**Stored records**
=== Begin Enclosure ===
/-! ## Configuration space (R231; log entry 77) -/

/-- The length of a Completion Timeout by its code of Device Control 2, in microseconds: the longest of its range (R412). -/
def timeoutOf (code : Nat) : Option Nat :=
  match code with
  | 0 => some 50000
  | 1 => some 100
  | 2 => some 10000
  | 5 => some 55000
  | 6 => some 210000
  | 9 => some 900000
  | 10 => some 3500000
  | 13 => some 13000000
  | 14 => some 64000000
  | _ => none

/-- What a write of configuration space does to the registers that this chapter names: the power state, MSI-X control, the
Completion Timeout, the size of BAR2, and AER's status, masks and severities. What else a register holds is what it was last
given (`Fun.cfgLast`): Device Control, Device Control 3 and Link Control 2 stand at places 6, 7 and 8. -/
def Fun.configWrite (off : Nat) (v : Nat) (f : Fun) : Fun :=
  if off = Config.cfgPlace 0 then
    let f := if bitOf v 15 then { f with pme := false } else f
    if fld v 1 0 = 0 then { f with d3hot := false } else if fld v 1 0 = 3 then { f with d3hot := true } else f
  else if off = Config.cfgPlace 1 then { f with msixEnable := bitOf v 31, msixMaskAll := bitOf v 30 }
  else if off = Config.cfgPlace 2 then
    let f := { f with noTimeout := bitOf v 4 }
    (timeoutOf (fld v 3 0)).elim f fun t => { f with timeoutUs := t }
  else if off = Config.cfgPlace 3 then
    if 8 ≤ fld v 13 8 ∧ fld v 13 8 ≤ 16 then { f with bar2Log2 := 20 + fld v 13 8 } else f
  else if off = Config.cfgPlace 4 then { f with aerUncorr := f.aerUncorr &&& ~~~(BitVec.ofNat 32 v) }
  else if off = Config.cfgPlace 5 then { f with aerCorr := f.aerCorr &&& ~~~(BitVec.ofNat 32 v) }
  else if off = Config.cfgPlace 9 then { f with aerMask := BitVec.ofNat 32 v }
  else if off = Config.cfgPlace 10 then { f with aerSeverity := BitVec.ofNat 32 v }
  else if off = Config.cfgPlace 11 then { f with aerCorrMask := BitVec.ofNat 32 v }
  else f

/-- A dword of configuration space stored, its old value given up. -/
def Fun.configStore (off : Nat) (v : Word) (f : Fun) : Fun :=
  { f with cfgSpace := insertBy (·.1) (off, v) (f.cfgSpace.filter fun x => x.1 != off) }

/-- A dword of the base address registers as it reads: the address bits that lie above the size, as last written, and in the lower
dword the type, a 64-bit BAR, prefetchable but for BAR0 (R234). -/
def Fun.barDword (f : Fun) (off : Nat) : Nat :=
  let log2 := if off < 0x18 then 24 else if off < 0x20 then f.bar2Log2 else 28
  let v := (f.cfgSpace.find? fun x => x.1 == off).elim 0 fun x => x.2.toNat
  if off % 8 = 0 then v / 2 ^ (min 32 log2) * 2 ^ (min 32 log2) + (if off = 0x10 then 0x4 else 0xC)
  else v / 2 ^ (log2 - 32) * 2 ^ (log2 - 32)

/-- The status of a function's DOE mailbox: Busy, Error, Data Object Ready (R254, R255; log entry 77). -/
def Fun.doeStatus (f : Fun) : Nat := at' (b2n !f.doeRsp.isEmpty) 31 + at' (b2n f.doeError) 2 + b2n f.doeReq.isSome

/-- A read of configuration space: the device's fixed ID; the class code is 0x03_0200; of a dword that nothing here names, the bits that a write
changes are the last ones written and the others are free (log entry 77). -/
def State.configRead (_fn off : Nat) (f : Fun) (s : State) : Nat × State :=
  let (k, s) := s.fresh
  let n :=
    if off = 0x00 then (Config.cfgWord 0 0).toNat
    else if 0x10 ≤ off ∧ off < 0x28 then f.barDword off
    else if off = 0x08 then at' 0x030200 8 + (Config.cfgWord 0 8).toNat % 256
    else if off = Config.cfgPlace 0 then
       (Config.cfgWord k off).toNat / 65536 * 65536 + at' (b2n f.pme) 15 + at' (b2n ((f.cfgLast 0).any fun v => bitOf v 8)) 8 +
        at' (fld (Config.cfgWord k off).toNat 7 2) 2 + (if f.d3hot then 3 else 0)
    else if off = Config.cfgPlace 1 then
      at' (b2n f.msixEnable) 31 + at' (b2n f.msixMaskAll) 30 + (Config.cfgWord k off).toNat % 2 ^ 30
    else if off = Config.cfgPlace 3 then
      (Config.cfgWord k off).toNat / 2 ^ 14 * 2 ^ 14 + at' (f.bar2Log2 - 20) 8 + (Config.cfgWord k off).toNat % 256
    else if off = Config.cfgPlace 4 then f.aerUncorr.toNat
    else if off = Config.cfgPlace 5 then f.aerCorr.toNat
    else if off = Config.cfgPlace 9 then f.aerMask.toNat
    else if off = Config.cfgPlace 10 then f.aerSeverity.toNat
    else if off = Config.cfgPlace 11 then f.aerCorrMask.toNat
    else if off = Config.cfgPlace 12 then f.doeStatus
    else
      let m := Config.cfgMask off
      let old := match f.cfgSpace.find? fun x => x.1 == off with
        | some x => x.2
        | none => Config.cfgWord k off
      ((old &&& m) ||| (Config.cfgWord k off &&& ~~~m)).toNat
  (n % 2 ^ 32, s)

/-- CONFIG_ACCESS's effect: a configuration request of one dword. A function that returns to D0, or whose MSI-X is unmasked,
sends what is pending. -/
def State.config (fn : Nat) (write : Bool) (off : Nat) (v : Word) (s : State) : State :=
  let off := off / 4 * 4
  match s.funs[fn]? with
  | none => s
  | some f =>
    if write then
      (s.modFun fn fun f => (f.configWrite off v.toNat).configStore off v).sendPending fn
    else
      let (n, s) := s.configRead fn off f
      s.completeData fn (toLE 4 n) false

/-! ## The device's own requests (R412, R413) -/

/-- A request of the device ends: with data, or in LINK_ERROR. A flush read counts as completed either way. -/
def State.requestEnds (r : NpReq) (err : Option FaultKind) (s : State) : State :=
  if r.owner.isFlush then s.flushed r
  else
    match r.owner with
    | .group c slot => ((s.endRequest r.tag).groupAnswered c slot r.tag err).orphanFault r.orphan err
    | _ => s.endRequest r.tag

/-- The data of a completion, as the device's view of memory across the link. -/
def State.linkData (r : NpReq) (data : List Byte) (s : State) : State :=
  s.modMem fun m => { m with bus := writeBytes r.addr (takePad 0 r.len data) m.bus }

/-- COMPLETION_RECEIVED (R412): Unsupported Request and Completer Abort end the request in LINK_ERROR. -/
def execCompletionReceived (tag : Nat) (st : CplStatus) (data : List Byte) (s : State) : Res :=
  match s.pcie.reqs.find? fun r => r.tag == tag with
  | none => .next s
  | some r =>
    if !s.pcie.linkUp ∨ !r.issued then .next s
    else
      match st with
      | .success => .next ((s.linkData r data).requestEnds r none)
      | .unsupported => .next ((s.aerUncorrectable r.fn 20).requestEnds r (some .linkError))
      | .abort => .next ((s.aerUncorrectable r.fn 15).requestEnds r (some .linkError))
=== End Enclosure ===
**Work order**
Write the records out again, character for character.

**Expected output**
/-! ## Configuration space (R231; log entry 77) -/

/-- The length of a Completion Timeout by its code of Device Control 2, in microseconds: the longest of its range (R412). -/
def timeoutOf (code : Nat) : Option Nat :=
  match code with
  | 0 => some 50000
  | 1 => some 100
  | 2 => some 10000
  | 5 => some 55000
  | 6 => some 210000
  | 9 => some 900000
  | 10 => some 3500000
  | 13 => some 13000000
  | 14 => some 64000000
  | _ => none

/-- What a write of configuration space does to the registers that this chapter names: the power state, MSI-X control, the
Completion Timeout, the size of BAR2, and AER's status, masks and severities. What else a register holds is what it was last
given (`Fun.cfgLast`): Device Control, Device Control 3 and Link Control 2 stand at places 6, 7 and 8. -/
def Fun.configWrite (off : Nat) (v : Nat) (f : Fun) : Fun :=
  if off = Config.cfgPlace 0 then
    let f := if bitOf v 15 then { f with pme := false } else f
    if fld v 1 0 = 0 then { f with d3hot := false } else if fld v 1 0 = 3 then { f with d3hot := true } else f
  else if off = Config.cfgPlace 1 then { f with msixEnable := bitOf v 31, msixMaskAll := bitOf v 30 }
  else if off = Config.cfgPlace 2 then
    let f := { f with noTimeout := bitOf v 4 }
    (timeoutOf (fld v 3 0)).elim f fun t => { f with timeoutUs := t }
  else if off = Config.cfgPlace 3 then
    if 8 ≤ fld v 13 8 ∧ fld v 13 8 ≤ 16 then { f with bar2Log2 := 20 + fld v 13 8 } else f
  else if off = Config.cfgPlace 4 then { f with aerUncorr := f.aerUncorr &&& ~~~(BitVec.ofNat 32 v) }
  else if off = Config.cfgPlace 5 then { f with aerCorr := f.aerCorr &&& ~~~(BitVec.ofNat 32 v) }
  else if off = Config.cfgPlace 9 then { f with aerMask := BitVec.ofNat 32 v }
  else if off = Config.cfgPlace 10 then { f with aerSeverity := BitVec.ofNat 32 v }
  else if off = Config.cfgPlace 11 then { f with aerCorrMask := BitVec.ofNat 32 v }
  else f

/-- A dword of configuration space stored, its old value given up. -/
def Fun.configStore (off : Nat) (v : Word) (f : Fun) : Fun :=
  { f with cfgSpace := insertBy (·.1) (off, v) (f.cfgSpace.filter fun x => x.1 != off) }

/-- A dword of the base address registers as it reads: the address bits that lie above the size, as last written, and in the lower
dword the type, a 64-bit BAR, prefetchable but for BAR0 (R234). -/
def Fun.barDword (f : Fun) (off : Nat) : Nat :=
  let log2 := if off < 0x18 then 24 else if off < 0x20 then f.bar2Log2 else 28
  let v := (f.cfgSpace.find? fun x => x.1 == off).elim 0 fun x => x.2.toNat
  if off % 8 = 0 then v / 2 ^ (min 32 log2) * 2 ^ (min 32 log2) + (if off = 0x10 then 0x4 else 0xC)
  else v / 2 ^ (log2 - 32) * 2 ^ (log2 - 32)

/-- The status of a function's DOE mailbox: Busy, Error, Data Object Ready (R254, R255; log entry 77). -/
def Fun.doeStatus (f : Fun) : Nat := at' (b2n !f.doeRsp.isEmpty) 31 + at' (b2n f.doeError) 2 + b2n f.doeReq.isSome

/-- A read of configuration space: the device's fixed ID; the class code is 0x03_0200; of a dword that nothing here names, the bits that a write
changes are the last ones written and the others are free (log entry 77). -/
def State.configRead (_fn off : Nat) (f : Fun) (s : State) : Nat × State :=
  let (k, s) := s.fresh
  let n :=
    if off = 0x00 then (Config.cfgWord 0 0).toNat
    else if 0x10 ≤ off ∧ off < 0x28 then f.barDword off
    else if off = 0x08 then at' 0x030200 8 + (Config.cfgWord 0 8).toNat % 256
    else if off = Config.cfgPlace 0 then
       (Config.cfgWord k off).toNat / 65536 * 65536 + at' (b2n f.pme) 15 + at' (b2n ((f.cfgLast 0).any fun v => bitOf v 8)) 8 +
        at' (fld (Config.cfgWord k off).toNat 7 2) 2 + (if f.d3hot then 3 else 0)
    else if off = Config.cfgPlace 1 then
      at' (b2n f.msixEnable) 31 + at' (b2n f.msixMaskAll) 30 + (Config.cfgWord k off).toNat % 2 ^ 30
    else if off = Config.cfgPlace 3 then
      (Config.cfgWord k off).toNat / 2 ^ 14 * 2 ^ 14 + at' (f.bar2Log2 - 20) 8 + (Config.cfgWord k off).toNat % 256
    else if off = Config.cfgPlace 4 then f.aerUncorr.toNat
    else if off = Config.cfgPlace 5 then f.aerCorr.toNat
    else if off = Config.cfgPlace 9 then f.aerMask.toNat
    else if off = Config.cfgPlace 10 then f.aerSeverity.toNat
    else if off = Config.cfgPlace 11 then f.aerCorrMask.toNat
    else if off = Config.cfgPlace 12 then f.doeStatus
    else
      let m := Config.cfgMask off
      let old := match f.cfgSpace.find? fun x => x.1 == off with
        | some x => x.2
        | none => Config.cfgWord k off
      ((old &&& m) ||| (Config.cfgWord k off &&& ~~~m)).toNat
  (n % 2 ^ 32, s)

/-- CONFIG_ACCESS's effect: a configuration request of one dword. A function that returns to D0, or whose MSI-X is unmasked,
sends what is pending. -/
def State.config (fn : Nat) (write : Bool) (off : Nat) (v : Word) (s : State) : State :=
  let off := off / 4 * 4
  match s.funs[fn]? with
  | none => s
  | some f =>
    if write then
      (s.modFun fn fun f => (f.configWrite off v.toNat).configStore off v).sendPending fn
    else
      let (n, s) := s.configRead fn off f
      s.completeData fn (toLE 4 n) false

/-! ## The device's own requests (R412, R413) -/

/-- A request of the device ends: with data, or in LINK_ERROR. A flush read counts as completed either way. -/
def State.requestEnds (r : NpReq) (err : Option FaultKind) (s : State) : State :=
  if r.owner.isFlush then s.flushed r
  else
    match r.owner with
    | .group c slot => ((s.endRequest r.tag).groupAnswered c slot r.tag err).orphanFault r.orphan err
    | _ => s.endRequest r.tag

/-- The data of a completion, as the device's view of memory across the link. -/
def State.linkData (r : NpReq) (data : List Byte) (s : State) : State :=
  s.modMem fun m => { m with bus := writeBytes r.addr (takePad 0 r.len data) m.bus }

/-- COMPLETION_RECEIVED (R412): Unsupported Request and Completer Abort end the request in LINK_ERROR. -/
def execCompletionReceived (tag : Nat) (st : CplStatus) (data : List Byte) (s : State) : Res :=
  match s.pcie.reqs.find? fun r => r.tag == tag with
  | none => .next s
  | some r =>
    if !s.pcie.linkUp ∨ !r.issued then .next s
    else
      match st with
      | .success => .next ((s.linkData r data).requestEnds r none)
      | .unsupported => .next ((s.aerUncorrectable r.fn 20).requestEnds r (some .linkError))
      | .abort => .next ((s.aerUncorrectable r.fn 15).requestEnds r (some .linkError))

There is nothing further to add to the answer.